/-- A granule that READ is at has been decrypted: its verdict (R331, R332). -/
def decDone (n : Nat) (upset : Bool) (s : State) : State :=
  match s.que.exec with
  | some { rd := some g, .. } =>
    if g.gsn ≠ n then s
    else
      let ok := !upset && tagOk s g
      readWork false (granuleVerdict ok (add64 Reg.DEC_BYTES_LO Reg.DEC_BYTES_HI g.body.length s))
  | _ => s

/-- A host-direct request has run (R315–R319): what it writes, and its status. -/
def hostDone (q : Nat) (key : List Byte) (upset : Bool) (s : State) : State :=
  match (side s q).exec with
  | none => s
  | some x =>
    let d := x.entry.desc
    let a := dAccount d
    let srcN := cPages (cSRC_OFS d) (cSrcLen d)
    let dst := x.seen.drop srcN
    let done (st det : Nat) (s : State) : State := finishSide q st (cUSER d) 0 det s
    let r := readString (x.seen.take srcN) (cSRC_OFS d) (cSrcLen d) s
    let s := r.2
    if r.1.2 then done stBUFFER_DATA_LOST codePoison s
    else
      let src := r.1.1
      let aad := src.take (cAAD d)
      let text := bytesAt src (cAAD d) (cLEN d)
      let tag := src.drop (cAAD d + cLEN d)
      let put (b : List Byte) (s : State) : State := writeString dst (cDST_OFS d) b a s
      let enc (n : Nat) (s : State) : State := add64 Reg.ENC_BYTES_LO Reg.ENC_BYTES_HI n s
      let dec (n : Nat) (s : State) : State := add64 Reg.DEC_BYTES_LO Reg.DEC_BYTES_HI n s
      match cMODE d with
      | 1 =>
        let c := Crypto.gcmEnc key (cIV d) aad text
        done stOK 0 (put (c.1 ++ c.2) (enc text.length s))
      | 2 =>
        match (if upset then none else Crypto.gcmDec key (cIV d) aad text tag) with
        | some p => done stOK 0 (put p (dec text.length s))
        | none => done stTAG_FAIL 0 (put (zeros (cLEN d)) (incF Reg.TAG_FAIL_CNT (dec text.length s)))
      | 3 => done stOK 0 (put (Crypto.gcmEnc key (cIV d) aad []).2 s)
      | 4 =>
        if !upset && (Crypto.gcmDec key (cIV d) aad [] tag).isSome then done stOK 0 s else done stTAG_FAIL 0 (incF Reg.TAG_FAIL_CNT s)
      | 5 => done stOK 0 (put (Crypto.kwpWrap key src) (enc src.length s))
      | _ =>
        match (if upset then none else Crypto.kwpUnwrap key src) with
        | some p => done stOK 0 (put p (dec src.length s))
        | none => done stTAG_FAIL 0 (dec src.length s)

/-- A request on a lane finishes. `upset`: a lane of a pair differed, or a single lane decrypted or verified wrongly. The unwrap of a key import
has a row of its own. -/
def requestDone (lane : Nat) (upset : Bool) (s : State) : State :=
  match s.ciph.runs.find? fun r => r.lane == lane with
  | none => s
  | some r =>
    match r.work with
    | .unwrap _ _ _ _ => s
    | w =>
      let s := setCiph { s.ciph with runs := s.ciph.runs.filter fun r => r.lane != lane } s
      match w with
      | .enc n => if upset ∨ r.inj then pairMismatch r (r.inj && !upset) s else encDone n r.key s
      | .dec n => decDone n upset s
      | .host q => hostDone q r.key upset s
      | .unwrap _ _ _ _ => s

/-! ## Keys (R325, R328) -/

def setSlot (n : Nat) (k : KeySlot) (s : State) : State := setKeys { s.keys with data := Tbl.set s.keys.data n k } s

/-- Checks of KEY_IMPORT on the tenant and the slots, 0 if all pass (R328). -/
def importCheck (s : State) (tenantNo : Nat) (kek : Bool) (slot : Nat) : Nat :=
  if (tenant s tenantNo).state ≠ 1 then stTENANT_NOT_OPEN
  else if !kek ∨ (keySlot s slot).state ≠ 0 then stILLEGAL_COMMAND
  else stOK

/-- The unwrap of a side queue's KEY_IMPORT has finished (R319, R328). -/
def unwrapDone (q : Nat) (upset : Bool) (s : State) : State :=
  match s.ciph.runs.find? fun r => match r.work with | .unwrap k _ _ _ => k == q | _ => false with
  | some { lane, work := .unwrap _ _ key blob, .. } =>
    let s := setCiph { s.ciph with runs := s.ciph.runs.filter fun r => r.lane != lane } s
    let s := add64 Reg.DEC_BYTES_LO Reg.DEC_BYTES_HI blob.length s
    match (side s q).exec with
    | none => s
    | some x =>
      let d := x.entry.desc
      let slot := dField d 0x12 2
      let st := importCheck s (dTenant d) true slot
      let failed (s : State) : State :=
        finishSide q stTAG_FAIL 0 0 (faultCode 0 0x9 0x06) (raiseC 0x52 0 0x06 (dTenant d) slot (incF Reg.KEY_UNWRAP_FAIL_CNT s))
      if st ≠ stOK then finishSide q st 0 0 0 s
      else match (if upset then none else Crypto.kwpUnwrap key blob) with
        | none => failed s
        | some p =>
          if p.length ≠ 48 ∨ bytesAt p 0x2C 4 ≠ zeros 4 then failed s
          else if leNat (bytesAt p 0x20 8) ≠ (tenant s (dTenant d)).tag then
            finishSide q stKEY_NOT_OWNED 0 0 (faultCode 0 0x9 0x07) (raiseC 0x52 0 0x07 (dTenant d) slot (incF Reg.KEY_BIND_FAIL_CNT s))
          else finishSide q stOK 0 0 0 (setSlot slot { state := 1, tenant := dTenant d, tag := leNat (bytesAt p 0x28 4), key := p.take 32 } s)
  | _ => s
--
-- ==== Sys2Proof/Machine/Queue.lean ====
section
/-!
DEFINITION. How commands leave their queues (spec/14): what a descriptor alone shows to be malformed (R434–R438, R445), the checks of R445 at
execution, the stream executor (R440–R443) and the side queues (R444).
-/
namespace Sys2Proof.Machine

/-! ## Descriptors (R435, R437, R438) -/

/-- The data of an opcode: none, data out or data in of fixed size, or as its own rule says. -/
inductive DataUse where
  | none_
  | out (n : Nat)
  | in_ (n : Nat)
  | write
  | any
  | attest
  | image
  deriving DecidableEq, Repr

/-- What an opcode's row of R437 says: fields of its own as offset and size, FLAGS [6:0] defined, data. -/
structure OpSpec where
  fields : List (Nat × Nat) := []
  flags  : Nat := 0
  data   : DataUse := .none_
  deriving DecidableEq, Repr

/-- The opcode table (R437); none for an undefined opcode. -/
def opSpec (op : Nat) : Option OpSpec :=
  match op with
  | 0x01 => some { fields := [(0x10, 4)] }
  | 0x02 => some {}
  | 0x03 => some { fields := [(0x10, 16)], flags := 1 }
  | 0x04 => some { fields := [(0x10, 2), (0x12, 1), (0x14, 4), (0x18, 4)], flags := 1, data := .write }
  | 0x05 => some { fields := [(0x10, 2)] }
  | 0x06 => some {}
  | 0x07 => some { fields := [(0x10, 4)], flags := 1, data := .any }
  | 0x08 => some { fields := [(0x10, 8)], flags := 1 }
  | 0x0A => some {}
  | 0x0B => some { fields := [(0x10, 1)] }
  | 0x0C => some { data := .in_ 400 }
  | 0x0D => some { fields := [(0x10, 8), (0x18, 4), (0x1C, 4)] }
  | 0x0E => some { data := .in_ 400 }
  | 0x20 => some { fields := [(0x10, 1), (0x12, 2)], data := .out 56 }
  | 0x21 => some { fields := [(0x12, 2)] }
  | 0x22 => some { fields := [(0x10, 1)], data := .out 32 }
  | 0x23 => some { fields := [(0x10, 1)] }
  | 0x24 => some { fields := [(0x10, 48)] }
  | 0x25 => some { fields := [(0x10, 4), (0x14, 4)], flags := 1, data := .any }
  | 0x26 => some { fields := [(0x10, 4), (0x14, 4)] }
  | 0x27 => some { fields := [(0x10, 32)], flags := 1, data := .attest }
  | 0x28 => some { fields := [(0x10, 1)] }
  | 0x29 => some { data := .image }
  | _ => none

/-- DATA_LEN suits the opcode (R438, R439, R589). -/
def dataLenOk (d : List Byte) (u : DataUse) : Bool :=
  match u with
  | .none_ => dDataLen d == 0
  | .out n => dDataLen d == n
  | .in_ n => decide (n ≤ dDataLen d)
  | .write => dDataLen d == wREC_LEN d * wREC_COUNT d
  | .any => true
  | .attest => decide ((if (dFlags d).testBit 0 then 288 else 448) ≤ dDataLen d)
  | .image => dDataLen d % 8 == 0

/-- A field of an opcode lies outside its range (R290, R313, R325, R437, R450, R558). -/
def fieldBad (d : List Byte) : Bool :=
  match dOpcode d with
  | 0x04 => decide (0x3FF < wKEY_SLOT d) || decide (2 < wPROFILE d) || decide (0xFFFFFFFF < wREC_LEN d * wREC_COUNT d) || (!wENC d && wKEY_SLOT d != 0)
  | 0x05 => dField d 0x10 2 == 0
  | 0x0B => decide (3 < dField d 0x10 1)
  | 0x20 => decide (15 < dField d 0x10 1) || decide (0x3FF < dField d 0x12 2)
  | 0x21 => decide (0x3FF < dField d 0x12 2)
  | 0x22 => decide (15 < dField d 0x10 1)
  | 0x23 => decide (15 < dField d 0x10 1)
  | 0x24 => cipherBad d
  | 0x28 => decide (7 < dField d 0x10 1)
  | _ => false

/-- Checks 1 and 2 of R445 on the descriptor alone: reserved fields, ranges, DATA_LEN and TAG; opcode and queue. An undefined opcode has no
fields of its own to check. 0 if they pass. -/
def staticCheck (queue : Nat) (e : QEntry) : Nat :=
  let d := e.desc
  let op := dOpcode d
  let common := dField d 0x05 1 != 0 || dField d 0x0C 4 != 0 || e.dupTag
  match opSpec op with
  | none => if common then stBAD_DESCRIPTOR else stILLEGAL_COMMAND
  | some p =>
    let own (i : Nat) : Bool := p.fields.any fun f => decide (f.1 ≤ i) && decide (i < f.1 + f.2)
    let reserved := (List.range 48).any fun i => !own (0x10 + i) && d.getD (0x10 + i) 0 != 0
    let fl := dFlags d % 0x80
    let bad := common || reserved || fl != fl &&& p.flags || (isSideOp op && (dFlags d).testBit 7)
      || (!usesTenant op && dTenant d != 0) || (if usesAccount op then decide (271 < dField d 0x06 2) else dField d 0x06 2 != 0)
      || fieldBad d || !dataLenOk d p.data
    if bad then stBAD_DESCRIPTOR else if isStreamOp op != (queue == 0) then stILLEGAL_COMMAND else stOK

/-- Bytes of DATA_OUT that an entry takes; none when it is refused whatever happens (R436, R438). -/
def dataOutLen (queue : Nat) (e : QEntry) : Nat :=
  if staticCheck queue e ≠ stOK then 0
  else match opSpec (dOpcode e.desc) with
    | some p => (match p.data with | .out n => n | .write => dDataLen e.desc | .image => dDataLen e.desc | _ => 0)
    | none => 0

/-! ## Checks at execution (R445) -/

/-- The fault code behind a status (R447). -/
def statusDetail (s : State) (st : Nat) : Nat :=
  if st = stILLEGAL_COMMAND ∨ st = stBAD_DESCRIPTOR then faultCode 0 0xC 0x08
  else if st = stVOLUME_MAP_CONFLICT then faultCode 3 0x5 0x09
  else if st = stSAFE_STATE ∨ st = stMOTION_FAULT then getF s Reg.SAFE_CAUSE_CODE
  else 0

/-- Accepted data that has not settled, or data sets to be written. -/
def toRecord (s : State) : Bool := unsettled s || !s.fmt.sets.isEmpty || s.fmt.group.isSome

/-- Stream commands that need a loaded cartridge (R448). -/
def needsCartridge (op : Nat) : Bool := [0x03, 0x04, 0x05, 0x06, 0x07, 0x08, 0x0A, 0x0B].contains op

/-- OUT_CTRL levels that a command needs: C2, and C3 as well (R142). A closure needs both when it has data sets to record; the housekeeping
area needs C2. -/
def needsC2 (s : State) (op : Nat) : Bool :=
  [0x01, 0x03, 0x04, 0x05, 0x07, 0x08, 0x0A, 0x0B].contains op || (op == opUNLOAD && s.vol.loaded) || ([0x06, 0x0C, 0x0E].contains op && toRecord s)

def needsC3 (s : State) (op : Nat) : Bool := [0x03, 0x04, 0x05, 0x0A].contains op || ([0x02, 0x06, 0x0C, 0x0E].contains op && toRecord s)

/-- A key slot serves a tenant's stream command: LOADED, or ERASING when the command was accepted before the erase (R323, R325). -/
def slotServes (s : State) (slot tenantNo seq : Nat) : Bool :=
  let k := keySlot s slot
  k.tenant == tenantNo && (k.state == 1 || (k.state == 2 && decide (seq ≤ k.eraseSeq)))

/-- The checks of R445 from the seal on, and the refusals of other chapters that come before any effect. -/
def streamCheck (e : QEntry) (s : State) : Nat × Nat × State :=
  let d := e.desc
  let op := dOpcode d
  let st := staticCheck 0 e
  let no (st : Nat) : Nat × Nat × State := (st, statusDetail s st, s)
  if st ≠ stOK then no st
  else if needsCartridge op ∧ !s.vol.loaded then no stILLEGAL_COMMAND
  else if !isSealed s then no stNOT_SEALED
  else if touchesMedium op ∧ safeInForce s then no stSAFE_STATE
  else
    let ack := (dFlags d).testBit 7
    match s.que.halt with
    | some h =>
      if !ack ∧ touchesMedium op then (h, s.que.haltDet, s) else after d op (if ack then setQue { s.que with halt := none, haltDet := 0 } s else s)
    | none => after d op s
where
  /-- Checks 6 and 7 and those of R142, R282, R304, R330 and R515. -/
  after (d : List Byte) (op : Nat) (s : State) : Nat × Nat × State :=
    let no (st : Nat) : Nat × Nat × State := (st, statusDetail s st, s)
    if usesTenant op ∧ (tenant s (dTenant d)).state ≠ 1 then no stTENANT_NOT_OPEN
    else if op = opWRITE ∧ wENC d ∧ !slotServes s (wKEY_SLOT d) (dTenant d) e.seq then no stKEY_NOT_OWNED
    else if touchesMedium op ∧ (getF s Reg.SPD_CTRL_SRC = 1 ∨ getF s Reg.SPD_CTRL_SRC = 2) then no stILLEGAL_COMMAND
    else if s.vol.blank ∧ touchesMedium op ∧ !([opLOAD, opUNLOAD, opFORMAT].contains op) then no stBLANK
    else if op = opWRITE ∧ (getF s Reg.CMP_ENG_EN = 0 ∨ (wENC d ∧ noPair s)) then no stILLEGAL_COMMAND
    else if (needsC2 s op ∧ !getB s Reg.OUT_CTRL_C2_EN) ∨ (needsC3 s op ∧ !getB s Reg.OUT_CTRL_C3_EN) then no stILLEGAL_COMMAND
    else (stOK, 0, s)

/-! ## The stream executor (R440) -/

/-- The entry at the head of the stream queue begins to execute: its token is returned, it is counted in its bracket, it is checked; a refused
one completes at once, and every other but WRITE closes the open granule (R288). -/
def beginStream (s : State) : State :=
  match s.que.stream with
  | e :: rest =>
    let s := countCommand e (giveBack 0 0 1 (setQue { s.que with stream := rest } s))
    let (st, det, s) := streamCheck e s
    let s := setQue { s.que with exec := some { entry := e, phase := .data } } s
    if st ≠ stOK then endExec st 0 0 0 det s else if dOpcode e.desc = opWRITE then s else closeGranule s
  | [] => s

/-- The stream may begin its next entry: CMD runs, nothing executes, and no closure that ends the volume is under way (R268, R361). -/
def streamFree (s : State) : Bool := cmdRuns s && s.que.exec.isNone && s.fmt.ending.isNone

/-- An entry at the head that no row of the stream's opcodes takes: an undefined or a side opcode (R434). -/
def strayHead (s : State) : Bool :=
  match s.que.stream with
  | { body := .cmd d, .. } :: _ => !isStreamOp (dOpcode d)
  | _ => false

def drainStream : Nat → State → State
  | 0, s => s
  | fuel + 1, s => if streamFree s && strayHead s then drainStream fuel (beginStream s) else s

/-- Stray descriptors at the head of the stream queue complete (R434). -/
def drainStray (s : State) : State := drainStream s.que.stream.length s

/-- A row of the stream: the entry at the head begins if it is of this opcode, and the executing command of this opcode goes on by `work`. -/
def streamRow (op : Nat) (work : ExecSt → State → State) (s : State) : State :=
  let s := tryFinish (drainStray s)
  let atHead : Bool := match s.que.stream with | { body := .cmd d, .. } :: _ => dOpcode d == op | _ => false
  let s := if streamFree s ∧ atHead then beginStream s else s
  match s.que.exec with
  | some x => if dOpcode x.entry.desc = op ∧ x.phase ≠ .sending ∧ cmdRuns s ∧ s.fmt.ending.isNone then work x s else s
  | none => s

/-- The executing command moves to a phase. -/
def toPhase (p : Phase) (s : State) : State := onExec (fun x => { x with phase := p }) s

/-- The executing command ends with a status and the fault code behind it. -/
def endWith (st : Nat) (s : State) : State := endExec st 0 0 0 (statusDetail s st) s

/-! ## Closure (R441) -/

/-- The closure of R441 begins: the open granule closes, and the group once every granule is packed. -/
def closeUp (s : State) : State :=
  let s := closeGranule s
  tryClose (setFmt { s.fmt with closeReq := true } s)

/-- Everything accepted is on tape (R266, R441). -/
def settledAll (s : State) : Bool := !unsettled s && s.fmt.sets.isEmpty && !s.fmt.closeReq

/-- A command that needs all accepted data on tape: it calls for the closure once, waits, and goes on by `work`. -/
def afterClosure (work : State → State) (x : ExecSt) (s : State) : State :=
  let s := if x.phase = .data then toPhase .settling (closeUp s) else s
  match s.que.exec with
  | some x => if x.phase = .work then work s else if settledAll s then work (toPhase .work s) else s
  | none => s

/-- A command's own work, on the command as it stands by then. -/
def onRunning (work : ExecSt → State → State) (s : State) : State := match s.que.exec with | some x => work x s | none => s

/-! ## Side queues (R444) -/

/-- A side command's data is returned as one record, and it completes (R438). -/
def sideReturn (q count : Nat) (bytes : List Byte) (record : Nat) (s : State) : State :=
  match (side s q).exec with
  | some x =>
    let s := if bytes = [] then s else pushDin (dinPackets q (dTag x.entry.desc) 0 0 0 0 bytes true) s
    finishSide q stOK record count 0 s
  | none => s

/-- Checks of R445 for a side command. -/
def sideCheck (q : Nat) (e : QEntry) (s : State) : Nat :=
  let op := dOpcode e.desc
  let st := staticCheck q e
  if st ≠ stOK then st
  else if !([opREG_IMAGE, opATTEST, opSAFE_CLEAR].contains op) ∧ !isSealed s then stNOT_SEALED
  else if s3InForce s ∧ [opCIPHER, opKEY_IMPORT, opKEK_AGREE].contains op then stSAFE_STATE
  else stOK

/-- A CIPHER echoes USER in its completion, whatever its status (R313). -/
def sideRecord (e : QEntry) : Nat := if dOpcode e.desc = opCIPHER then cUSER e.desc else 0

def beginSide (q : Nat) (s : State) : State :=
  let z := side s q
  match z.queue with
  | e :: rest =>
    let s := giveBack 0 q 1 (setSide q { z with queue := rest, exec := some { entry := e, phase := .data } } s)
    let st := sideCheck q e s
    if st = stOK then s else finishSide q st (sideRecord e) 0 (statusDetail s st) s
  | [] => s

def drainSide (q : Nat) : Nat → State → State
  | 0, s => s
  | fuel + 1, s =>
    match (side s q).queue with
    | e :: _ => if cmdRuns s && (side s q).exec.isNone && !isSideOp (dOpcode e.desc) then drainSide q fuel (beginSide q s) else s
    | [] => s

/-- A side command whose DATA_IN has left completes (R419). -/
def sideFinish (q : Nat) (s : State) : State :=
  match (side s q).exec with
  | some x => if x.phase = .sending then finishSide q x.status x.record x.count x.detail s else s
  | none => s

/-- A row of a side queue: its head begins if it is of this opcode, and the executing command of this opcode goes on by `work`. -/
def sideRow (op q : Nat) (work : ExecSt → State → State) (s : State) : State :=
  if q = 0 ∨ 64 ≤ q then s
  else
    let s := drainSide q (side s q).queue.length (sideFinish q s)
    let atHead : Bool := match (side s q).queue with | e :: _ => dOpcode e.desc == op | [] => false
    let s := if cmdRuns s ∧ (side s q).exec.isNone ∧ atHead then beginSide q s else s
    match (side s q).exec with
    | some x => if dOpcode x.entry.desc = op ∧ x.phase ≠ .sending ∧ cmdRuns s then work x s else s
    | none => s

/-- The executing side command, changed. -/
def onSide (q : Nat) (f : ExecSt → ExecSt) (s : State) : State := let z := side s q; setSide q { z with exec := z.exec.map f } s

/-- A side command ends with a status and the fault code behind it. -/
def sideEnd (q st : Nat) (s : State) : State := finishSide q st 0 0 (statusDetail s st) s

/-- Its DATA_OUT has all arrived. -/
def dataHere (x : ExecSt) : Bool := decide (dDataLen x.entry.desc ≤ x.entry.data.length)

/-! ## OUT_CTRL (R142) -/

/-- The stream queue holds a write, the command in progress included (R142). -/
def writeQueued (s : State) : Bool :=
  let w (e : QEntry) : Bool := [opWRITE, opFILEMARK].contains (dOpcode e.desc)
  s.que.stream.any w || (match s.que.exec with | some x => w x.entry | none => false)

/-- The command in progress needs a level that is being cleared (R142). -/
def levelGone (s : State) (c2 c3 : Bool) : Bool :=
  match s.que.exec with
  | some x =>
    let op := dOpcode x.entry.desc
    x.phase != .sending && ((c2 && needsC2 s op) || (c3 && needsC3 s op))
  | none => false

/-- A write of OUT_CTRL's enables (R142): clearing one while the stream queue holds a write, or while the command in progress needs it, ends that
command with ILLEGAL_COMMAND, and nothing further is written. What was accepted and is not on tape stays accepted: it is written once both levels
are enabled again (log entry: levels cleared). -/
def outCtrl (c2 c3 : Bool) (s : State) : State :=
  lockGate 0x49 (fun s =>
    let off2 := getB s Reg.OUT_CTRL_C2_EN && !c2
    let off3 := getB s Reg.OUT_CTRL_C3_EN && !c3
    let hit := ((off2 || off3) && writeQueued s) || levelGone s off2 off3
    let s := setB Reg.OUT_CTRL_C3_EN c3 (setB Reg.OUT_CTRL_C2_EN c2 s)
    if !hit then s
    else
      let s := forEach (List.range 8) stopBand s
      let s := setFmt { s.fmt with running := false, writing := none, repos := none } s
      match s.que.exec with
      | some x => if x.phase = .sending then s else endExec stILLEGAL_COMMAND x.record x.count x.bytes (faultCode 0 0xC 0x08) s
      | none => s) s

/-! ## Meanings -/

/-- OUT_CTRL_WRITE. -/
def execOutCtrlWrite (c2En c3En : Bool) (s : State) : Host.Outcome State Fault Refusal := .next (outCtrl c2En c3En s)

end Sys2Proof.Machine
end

DIRECTIONS FOR THIS TASK: All lines in the data above from the one with "def closeUp (s" through the one with "(R266, R441). -/" must be repeated exactly, and no others.

COMPLETED EXERCISE:
def closeUp (s : State) : State :=
  let s := closeGranule s
  tryClose (setFmt { s.fmt with closeReq := true } s)

/-- Everything accepted is on tape (R266, R441). -/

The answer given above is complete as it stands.